/-! ### WAITC and BAR (R31, R32) -/

/-- What WAITC does once its counter is low enough: on LAU it acquires what the finished programs of the group released (R31, R87). -/
def waitcDone (s : State) (g : Group) (sp : Split) (path : Nat) : State :=
  if path = 3 then finish (applySig s g.core g.lauSig) { g with lauSig := [] } sp 4 else finish s g sp 4
def execWaitc (h : Hdr) (f : SRF) (s : State) : Host.Outcome State Fault Refusal :=
  asUniform (.waitc h f) h 4 always never (fun s g sp =>
    let n := g.sReg f.a.toNat
    if g.counter f.b.toNat ≤ n.toNat then waitcDone s g sp f.b.toNat else parkAt s g sp (.waitc f.b.toNat n)) s
/-- BAR orders memory as an acq-rel FENCE: a split arrives once its earlier strong accesses to other devices are performed (R32, R73). -/
def execBar (h : Hdr) (f : SRF) (s : State) : Host.Outcome State Fault Refusal :=
  asUniform (.bar h f) h 4 always never (fun s g sp =>
    if strongAway s g sp then holdIssue s g sp 0 true [] else barCheck (parkAt s g sp (.bar f.b.toNat)) g.team f.b.toNat) s

/-! ### Barrier words (R231, R232) -/

/-- The word after an arrival of count `n` on a word that is not poisoned. -/
def arriveValue (n w : Nat) : Nat :=
  let pending := w % 2 ^ 32
  let flipped := if bit w 63 then 0 else 2 ^ 63
  if n > pending then flipped + 2 ^ 62 + w % 2 ^ 62
  else if n = pending && n != 0 then flipped + bits w 32 30 * 2 ^ 32 + bits w 32 30
  else w - n
/-- Whether the arrival traps: the word was poisoned, or becomes so. -/
def arrivePoisons (n w : Nat) : Bool := bit w 62 || n > w % 2 ^ 32
/-- The value of a location at its home, seen from a core whose own copy goes home first. -/
def homeValue (s : State) (core : Nat) (l : Loc) (n : Nat) : State × Nat :=
  match l with
  | .hbm pa => (fun s => (s, homeRead s pa n)) (flushLine s core (pa / 128))
  | _ => (s, locRead s l n)
/-- One arrival at a location, and whether it poisons or meets poison. -/
def arriveAt (s : State) (a : Agent) (o : Ord) (fence : Option (BitVec 4)) (l : Loc) (n : Nat) : State × Bool × List (Nat × Nat) :=
  let h := homeValue s a.ctx.core l 8
  if bit h.2 62 then (h.1, true, [])
  else
    let r := rmwAt h.1 a o fence l 8 (arriveValue n)
    (r.1, arrivePoisons n r.2.1, r.2.2)
/-- One arrival at a place. -/
def arrivePlace (s : State) (a : Agent) (o : Ord) (fence : Option (BitVec 4)) (va n : Nat) (p : Place) : Read :=
  match rmwRefusal s va p, p.loc? with
  | some c, _ => ⟨s, .error c, []⟩
  | none, some l =>
    if poisoned s l then ⟨s, .error (causeAt cPoison 0 va), []⟩
    else
      let r := arriveAt s a o fence l n
      ⟨r.1, if r.2.1 then .error (causeAt cBarpoison 0 va) else .ok 0, r.2.2⟩
  | none, none => ⟨s, .ok 0, []⟩
def execArrive (h : Hdr) (f : LongF) (s : State) : Host.Outcome State Fault Refusal :=
  memInstrFor (.arrive h f) h always (ordRmw f) (rmwWaits f (fun g l => laneAddr g l f) 8) (fun s g ls => rmwOrder s ls (fun l => laneAddr g l f)) none (fun s g sp l =>
    let a := laneAgent s g sp
    let addr := laneAddr g l f
    let n := (g.sReg f.d.toNat).toNat % 2 ^ 32
    laneAccess s a (spaceOf f.c.toNat) needRW addr 8 l 3 (.arrive (BitVec.ofNat 32 n)) true
      (fun s p => arrivePlace s a (ordRmw f) sp.relFence addr.toNat n p)) s

/-! ### WAITPH (R233) -/

/-- The location of a barrier word that is read, or what refuses it. -/
def wordAt (s : State) (va : Nat) (p : Place) : Except Cause Loc :=
  match rmwRefusal s va p, p.loc? with
  | some c, _ => .error c
  | none, some l => if poisoned s l then .error (causeAt cPoison 0 va) else .ok l
  | none, none => .error (causeAt cSpace 0 va)
/-- The cache policy of a barrier word that is read (R378). -/
def wordPolicy (a : Agent) (o : Ord) (p : Place) : BitVec 2 := match p with | .glob (.plain _ e) => BitVec.ofNat 2 (o.onPage a e).cp | _ => 0
/-- The checks of one lane: its word here, or the read it sends. -/
def waitphLane (s : State) (g : Group) (sp : Split) (f : LongF) (l : Nat) : State × Except Cause (LaneLoc ⊕ RemoteLane) :=
  let a := laneAgent s g sp
  let addr := laneAddr g l f
  match place s a.ctx (spaceOf f.c.toNat) needR addr 8 with
  | (s, .error c) => (s, .error (c.withAccess 1))
  | (s, .ok (.glob (.remote pa e))) =>
    match remotePage s a.ctx.part l addr pa e .word with
    | .ok r => (s, .ok (.inr r))
    | .error c => (s, .error (c.withAccess 1))
  | (s, .ok p) =>
    match wordAt s addr.toNat p with
    | .error c => (s, .error (c.withAccess 1))
    | .ok loc => (s, .ok (.inl { lane := l, addr := addr, loc := loc, cp := wordPolicy a (ordOf f) p }))
/-- What the lanes of a WAITPH found. -/
structure WaitphRun where
  s : State
  here : List LaneLoc := []
  away : List RemoteLane := []
  faults : List (Nat × Cause) := []
def waitphLanes (s : State) (g : Group) (sp : Split) (f : LongF) (ls : List Nat) : WaitphRun :=
  ls.foldl (fun m l =>
    match waitphLane m.s g sp f l with
    | (s, .ok (.inl x)) => { m with s := s, here := m.here ++ [x] }
    | (s, .ok (.inr r)) => { m with s := s, away := m.away ++ [r] }
    | (s, .error c) => { m with s := s, faults := m.faults ++ [(l, c)] }) { s := s }
/-- A word that ends the wait: its PHASE differs, or it is poisoned. -/
def phaseReady (phase : Bool) (w : Nat) : Bool := bit w 62 || bit w 63 != phase
/-- A barrier word as a strong load of this order and scope reads it (R58, R233): at its home, or through the core's L1 as its page's policy
says. -/
def phaseValue (s : State) (a : Agent) (o : Ord) (x : LaneLoc) : State × Nat :=
  match x.loc with
  | .hbm pa => lineLoad s a { o with cp := x.cp.toNat } x.addr.toNat pa 8 false
  | l => (s, locRead s l 8)
/-- The words of the lanes. -/
def phaseWords (s : State) (a : Agent) (o : Ord) (ws : List LaneLoc) : State × List (LaneLoc × Nat) :=
  ws.foldl (fun r x => let v := phaseValue r.1 a o x; (v.1, r.2 ++ [(x, v.2)])) (s, [])
/-- Lanes that see POISON. -/
def phaseFaults (ws : List (LaneLoc × Nat)) : List (Nat × Cause) :=
  (ws.filter (fun q => bit q.2 62)).map (fun q => (q.1.lane, (causeAt cBarpoison 0 q.1.addr.toNat).withAccess 1))
/-- The read that ends the wait is the acquire: its signatures are applied, or kept for a later fence. -/
def phaseAcquire (s : State) (g : Group) (sp : Split) (o : Ord) (ws : List LaneLoc) : State × Split :=
  let a := laneAgent s g sp
  ws.foldl (fun r x =>
    let q := readSide r.1 a o x.loc 8
    (q.1, { r.2 with acqSig := unionPairs r.2.acqSig q.2 })) (s, sp)
/-- Ends the wait over words here. -/
def waitphEnd (s : State) (g : Group) (sp : Split) (o : Ord) (ws : List (LaneLoc × Nat)) (faults : List (Nat × Cause)) (insn : List Word) : State :=
  let r := phaseAcquire s g sp o (ws.map (·.1))
  settleFaults r.1 g r.2 (sortFaults (faults ++ phaseFaults ws)) 12 insn
/-- Sends the reads of words on other devices: the split waits for what they answer. -/
def waitphSend (s : State) (g : Group) (sp : Split) (o : Ord) (phase : Bool) (m : WaitphRun) (ws : List (LaneLoc × Nat)) (insn : List Word) :
    State :=
  if g.counter 6 ≥ 63 then stallAt s g sp (.counter 6)
  else if m.away.any (fun r => blockHeld s g.uid r) then stallAt s g sp (.block (heldPlaces m.away))
  else
    let o := o.gang s g
    let f := s.fresh
    let r := phaseAcquire f.2 g sp o (ws.map (·.1))
    let out : RemoteOut :=
      { id := f.1, group := g.uid, split := sp.slot, engine := none, dst := 0, ty := 21, reg := false, op := f.1,
        pc := sp.pc, insn := insn, lanes := m.away, faults := sortFaults (m.faults ++ phaseFaults ws), atComplete := true,
        phase := some phase, order := BitVec.ofNat 3 o.order, scope := BitVec.ofNat 4 o.scope, mask := sp.mask }
    let s := sendFrom r.1 g.core (fld g.partid 0 4) o.order o.scope false out
    parkAt s (g.addFlight 6 f.1 false) r.2 (.statuses f.1)
def execWaitph (h : Hdr) (f : LongF) (s : State) : Host.Outcome State Fault Refusal :=
  asLanes (.waitph h f) h always (fun s g sp ls =>
    if mustWait s g sp (ordOf f) then holdAccess s g sp (ordOf f)
    else
      let phase := (g.sReg f.d.toNat).getLsbD 0
      let m := waitphLanes s g sp f ls
      match faultsHeld g sp m.faults with
      | some p => parkPage s g sp sp.mask p
      | none =>
      let r := phaseWords m.s (laneAgent m.s g sp) (ordOf f) m.here
      if !r.2.all (fun q => phaseReady phase q.2) then
        parkAt r.1 g sp (.waitph phase f.mo f.sc m.here m.faults (encode (.waitph h f)) (!m.away.isEmpty))
      else if m.away.isEmpty then waitphEnd r.1 g sp (ordOf f) r.2 m.faults (encode (.waitph h f))
      else waitphSend r.1 g sp (ordOf f) phase m r.2 (encode (.waitph h f))) s
/-- What the words of a parked WAITPH have come to: a global address is translated anew at every read (R383). -/
structure Relook where
  s : State
  here : List LaneLoc := []
  faults : List (Nat × Cause) := []
  /-- A word now lies on another device. -/
  moved : Bool := false
def relookLane (g : Group) (sp : Split) (m : Relook) (x : LaneLoc) : Relook :=
  match x.loc with
  | .hbm _ =>
    match place m.s (splitCtx g sp) .global needR x.addr 8 with
    | (s, .error c) => { m with s := s, faults := m.faults ++ [(x.lane, c.withAccess 1)] }
    | (s, .ok (.glob (.remote _ _))) => { m with s := s, moved := true }
    | (s, .ok p) =>
      match wordAt s x.addr.toNat p with
      | .error c => { m with s := s, faults := m.faults ++ [(x.lane, c.withAccess 1)] }
      | .ok l => { m with s := s, here := m.here ++ [{ x with loc := l, cp := wordPolicy (laneAgent s g sp) { order := 0, scope := 0, cp := 0 } p }] }
  | l =>
    if poisoned m.s l then { m with faults := m.faults ++ [(x.lane, (causeAt cPoison 0 x.addr.toNat).withAccess 1)] }
    else { m with here := m.here ++ [x] }
/-- The wait of a parked WAITPH, looked at again. With words on other devices, or moved to one, the instruction is issued again. -/
def waitphAgain (s : State) (g : Group) (sp : Split) (phase : Bool) (o : Ord) (ws : List LaneLoc) (faults : List (Nat × Cause))
    (insn : List Word) (again : Bool) : State :=
  let m := ws.foldl (relookLane g sp) { s := s }
  let r := phaseWords m.s (laneAgent m.s g sp) o m.here
  let faults := faults ++ m.faults
  let sp1 := { sp with status := .ready, readySince := s.clock, aging := 0 }
  if m.moved then m.s.setGroup (g.setSplit sp1)
  else if !r.2.all (fun q => phaseReady phase q.2) then
    parkAt r.1 g sp (.waitph phase (BitVec.ofNat 3 o.order) (BitVec.ofNat 4 o.scope) m.here faults insn again)
  else if again then r.1.setGroup (g.setSplit sp1)
  else waitphEnd r.1 (g.setSplit sp1) sp1 o r.2 faults insn

/-! ### Rings (R234, R235, R284) -/

/-- The fields of a ring header, from its 32 bytes. -/
def rBase (h : Nat) : Nat := bits h 0 32
def rSlotsz (h : Nat) : Nat := bits h 32 32
def rWptr (h : Nat) : Nat := bits h 64 32
def rCptr (h : Nat) : Nat := bits h 96 32
def rFront (h : Nat) : Nat := bits h 128 32
def rNslot (h : Nat) : Nat := bits h 160 7
def rPoison (h : Nat) : Bool := bit h 191
def rMap (h : Nat) : Nat := bits h 192 64
/-- A format error of the header. -/
def ringBad (h : Nat) : Bool := rNslot h = 0 || rNslot h > 64 || rSlotsz h = 0 || rSlotsz h % 16 != 0 || bits h 167 24 != 0
/-- The number of free slots. -/
def ringFree (h : Nat) : Int := (rNslot h : Int) - (((rWptr h + 2 ^ 32 - rFront h) % 2 ^ 32 : Nat) : Int)
def ringPoison (h : Nat) : Nat := setBits h 191 1 1
/-- A claim: the next slot. -/
def ringClaim (h : Nat) : Nat := setBits h 96 32 ((rCptr h + 1) % 2 ^ 32)
def ringHasSlot (h : Nat) : Bool := rWptr h != rCptr h
/-- The frontier passes the oldest released claims: at most 64 of them. -/
def ringAdvance : Nat → Nat → Nat
  | 0, h => h
  | n + 1, h =>
    if rFront h != rCptr h && bit (rMap h) (rFront h % rNslot h) then
      ringAdvance n (setBits (setBits h (192 + rFront h % rNslot h) 1 0) 128 32 ((rFront h + 1) % 2 ^ 32))
    else h
/-- A release of a claim that was not claimed, or was released before. -/
def ringMisuse (k h : Nat) : Bool :=
  (rCptr h + 2 ^ 32 - rFront h) % 2 ^ 32 ≤ (k + 2 ^ 32 - rFront h) % 2 ^ 32 || bit (rMap h) (k % rNslot h)
def ringRelease (k h : Nat) : Nat :=
  if ringMisuse k h then ringPoison h else ringAdvance 64 (setBits h (192 + k % rNslot h) 1 1)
# # # # #
#### [WORK ITEM]
Copy out the data above word for word, starting at its first line and ending with the line that contains "if path = 3".

#### [ANSWER]
/-! ### WAITC and BAR (R31, R32) -/

/-- What WAITC does once its counter is low enough: on LAU it acquires what the finished programs of the group released (R31, R87). -/
def waitcDone (s : State) (g : Group) (sp : Split) (path : Nat) : State :=
  if path = 3 then finish (applySig s g.core g.lauSig) { g with lauSig := [] } sp 4 else finish s g sp 4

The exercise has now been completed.